Warnings are growing that the rapid expansion of artificial intelligence could be creating a financial bubble similar to previous technology manias – but some analysts argue the problem runs deeper than overheated stock prices.
According to an opinion article published by Analyst News, the current AI investment surge reflects broader problems within modern capitalism and the way technology research is funded and commercialized.
The article argues that speculative investment has become central to how new technologies are developed, with companies often valued more on future promises than current profits.
Huge investments despite major losses
Artificial intelligence companies have attracted enormous sums of money over the past two years.
The article points to OpenAI, which reportedly reached a valuation of roughly $500 billion despite large ongoing losses and heavy infrastructure spending commitments.
Meanwhile, major technology firms including Nvidia, Meta and Oracle continue investing tens of billions of dollars into AI systems, data centers and computing hardware.
Supporters of the boom argue that transformative technologies often require years of investment before becoming profitable.
But critics increasingly question whether the spending can realistically produce enough revenue to justify current valuations.
The article also cites research suggesting many businesses adopting generative AI tools have yet to see measurable financial benefits.
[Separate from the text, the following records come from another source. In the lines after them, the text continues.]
@[simp] theorem State.wantCo_pins (s : State) (k : Nat) (on : Bool) : (s.wantCo k on).pins = s.pins := (rfl)
@[simp] theorem State.wantCo_sys (s : State) (k : Nat) (on : Bool) : (s.wantCo k on).sys = s.sys := (rfl)
@[simp] theorem State.wantCo_fsq (s : State) (k : Nat) (on : Bool) : (s.wantCo k on).fsq = s.fsq := (rfl)
@[simp] theorem State.wantCo_fnl (s : State) (k : Nat) (on : Bool) : (s.wantCo k on).fnl = s.fnl := (rfl)
@[simp] theorem State.wantCo_nodes (s : State) (k : Nat) (on : Bool) : (s.wantCo k on).nodes = s.nodes := (rfl)
@[simp] theorem State.wantCo_csm (s : State) (k : Nat) (on : Bool) : (s.wantCo k on).csm = s.csm := (rfl)
@[simp] theorem State.wantCo_mea (s : State) (k : Nat) (on : Bool) : (s.wantCo k on).mea = s.mea := (rfl)
@[simp] theorem State.wantCo_est (s : State) (k : Nat) (on : Bool) : (s.wantCo k on).est = s.est := (rfl)
@[simp] theorem State.wantCo_prb (s : State) (k : Nat) (on : Bool) : (s.wantCo k on).prb = s.prb := (rfl)
@[simp] theorem State.wantCo_phm (s : State) (k : Nat) (on : Bool) : (s.wantCo k on).phm = s.phm := (rfl)
@[simp] theorem State.wantCo_ctl (s : State) (k : Nat) (on : Bool) : (s.wantCo k on).ctl = s.ctl := (rfl)
@[simp] theorem State.wantCo_thm (s : State) (k : Nat) (on : Bool) : (s.wantCo k on).thm = s.thm := (rfl)
@[simp] theorem State.wantCo_sag (s : State) (k : Nat) (on : Bool) : (s.wantCo k on).sag = { s.sag with want := s.sag.want.set k on } := (rfl)
@[simp] theorem State.wantCo_prl (s : State) (k : Nat) (on : Bool) : (s.wantCo k on).prl = s.prl := (rfl)
@[simp] theorem State.wantCo_plk (s : State) (k : Nat) (on : Bool) : (s.wantCo k on).plk = s.plk := (rfl)
@[simp] theorem State.wantCo_lmp (s : State) (k : Nat) (on : Bool) : (s.wantCo k on).lmp = s.lmp := (rfl)
@[simp] theorem State.wantCo_mbx (s : State) (k : Nat) (on : Bool) : (s.wantCo k on).mbx = s.mbx := (rfl)
@[simp] theorem State.wantCo_dict (s : State) (k : Nat) (on : Bool) : (s.wantCo k on).dict = s.dict := (rfl)
@[simp] theorem State.wantCo_upd (s : State) (k : Nat) (on : Bool) : (s.wantCo k on).upd = s.upd := (rfl)
@[simp] theorem State.wantCo_log (s : State) (k : Nat) (on : Bool) : (s.wantCo k on).log = s.log := (rfl)
@[simp] theorem State.wantCo_spy (s : State) (k : Nat) (on : Bool) : (s.wantCo k on).spy = s.spy := (rfl)
@[simp] theorem State.wantCo_fresh (s : State) (k : Nat) (on : Bool) : (s.wantCo k on).fresh = s.fresh := (rfl)
@[simp] theorem State.wantCo_pending (s : State) (k : Nat) (on : Bool) : (s.wantCo k on).pending = s.pending := (rfl)

@[simp] theorem State.wantNone_pins (s : State) : (s.wantNone).pins = s.pins := (rfl)
@[simp] theorem State.wantNone_sys (s : State) : (s.wantNone).sys = s.sys := (rfl)
@[simp] theorem State.wantNone_fsq (s : State) : (s.wantNone).fsq = s.fsq := (rfl)
@[simp] theorem State.wantNone_fnl (s : State) : (s.wantNone).fnl = s.fnl := (rfl)
@[simp] theorem State.wantNone_nodes (s : State) : (s.wantNone).nodes = s.nodes := (rfl)
@[simp] theorem State.wantNone_csm (s : State) : (s.wantNone).csm = s.csm := (rfl)
@[simp] theorem State.wantNone_mea (s : State) : (s.wantNone).mea = s.mea := (rfl)
@[simp] theorem State.wantNone_est (s : State) : (s.wantNone).est = s.est := (rfl)
@[simp] theorem State.wantNone_prb (s : State) : (s.wantNone).prb = s.prb := (rfl)
@[simp] theorem State.wantNone_phm (s : State) : (s.wantNone).phm = s.phm := (rfl)
@[simp] theorem State.wantNone_ctl (s : State) : (s.wantNone).ctl = s.ctl := (rfl)
@[simp] theorem State.wantNone_thm (s : State) : (s.wantNone).thm = s.thm := (rfl)
@[simp] theorem State.wantNone_sag (s : State) : (s.wantNone).sag = { s.sag with want := [false, false, false, false] } := (rfl)
@[simp] theorem State.wantNone_prl (s : State) : (s.wantNone).prl = s.prl := (rfl)
@[simp] theorem State.wantNone_plk (s : State) : (s.wantNone).plk = s.plk := (rfl)
@[simp] theorem State.wantNone_lmp (s : State) : (s.wantNone).lmp = s.lmp := (rfl)
@[simp] theorem State.wantNone_mbx (s : State) : (s.wantNone).mbx = s.mbx := (rfl)
@[simp] theorem State.wantNone_dict (s : State) : (s.wantNone).dict = s.dict := (rfl)
@[simp] theorem State.wantNone_upd (s : State) : (s.wantNone).upd = s.upd := (rfl)
@[simp] theorem State.wantNone_log (s : State) : (s.wantNone).log = s.log := (rfl)
@[simp] theorem State.wantNone_spy (s : State) : (s.wantNone).spy = s.spy := (rfl)
@[simp] theorem State.wantNone_fresh (s : State) : (s.wantNone).fresh = s.fresh := (rfl)
@[simp] theorem State.wantNone_pending (s : State) : (s.wantNone).pending = s.pending := (rfl)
Echoes of past tech bubbles
Some economists and investors have begun comparing the AI surge to previous speculative bubbles, including the dot-com boom of the late 1990s and the housing bubble that contributed to the 2008 financial crisis.
The article notes that investor Michael Burry – known for predicting the housing crash dramatized in the film The Big Short – has reportedly placed major bets against several AI-related companies.
At the same time, central bankers and analysts have warned that a sudden collapse in AI-related valuations could have broader consequences because of how interconnected major technology investments have become.
Bigger questions about technology and society
Beyond the financial risks, the article argues that modern economies increasingly treat scientific research and technological development as investment vehicles rather than long-term public goods.
It references the work of Philip Mirowski, who has written extensively about how universities, research institutions and technology industries became more commercially driven over recent decades.
Critics argue this system can encourage hype, short-term thinking and products designed to attract investors rather than solve practical problems.
The article also highlights concerns about:
- unreliable AI systems;
- misinformation generated by chatbots;
- high energy consumption; and
- questions about whether current AI products are truly transforming productivity at the scale investors expect.
AI still expected to reshape industries
Despite growing skepticism, most analysts still expect artificial intelligence to remain a major economic force.
Businesses across healthcare, finance, manufacturing, education and logistics continue experimenting with AI tools to automate tasks and analyze data more efficiently.
The debate increasingly centers not on whether AI matters, but whether current financial expectations have become unrealistic.
The article concludes that speculative investment cycles may now be deeply built into how modern technology industries operate – raising questions about whether future innovation can avoid repeating the boom-and-bust patterns seen throughout recent economic history.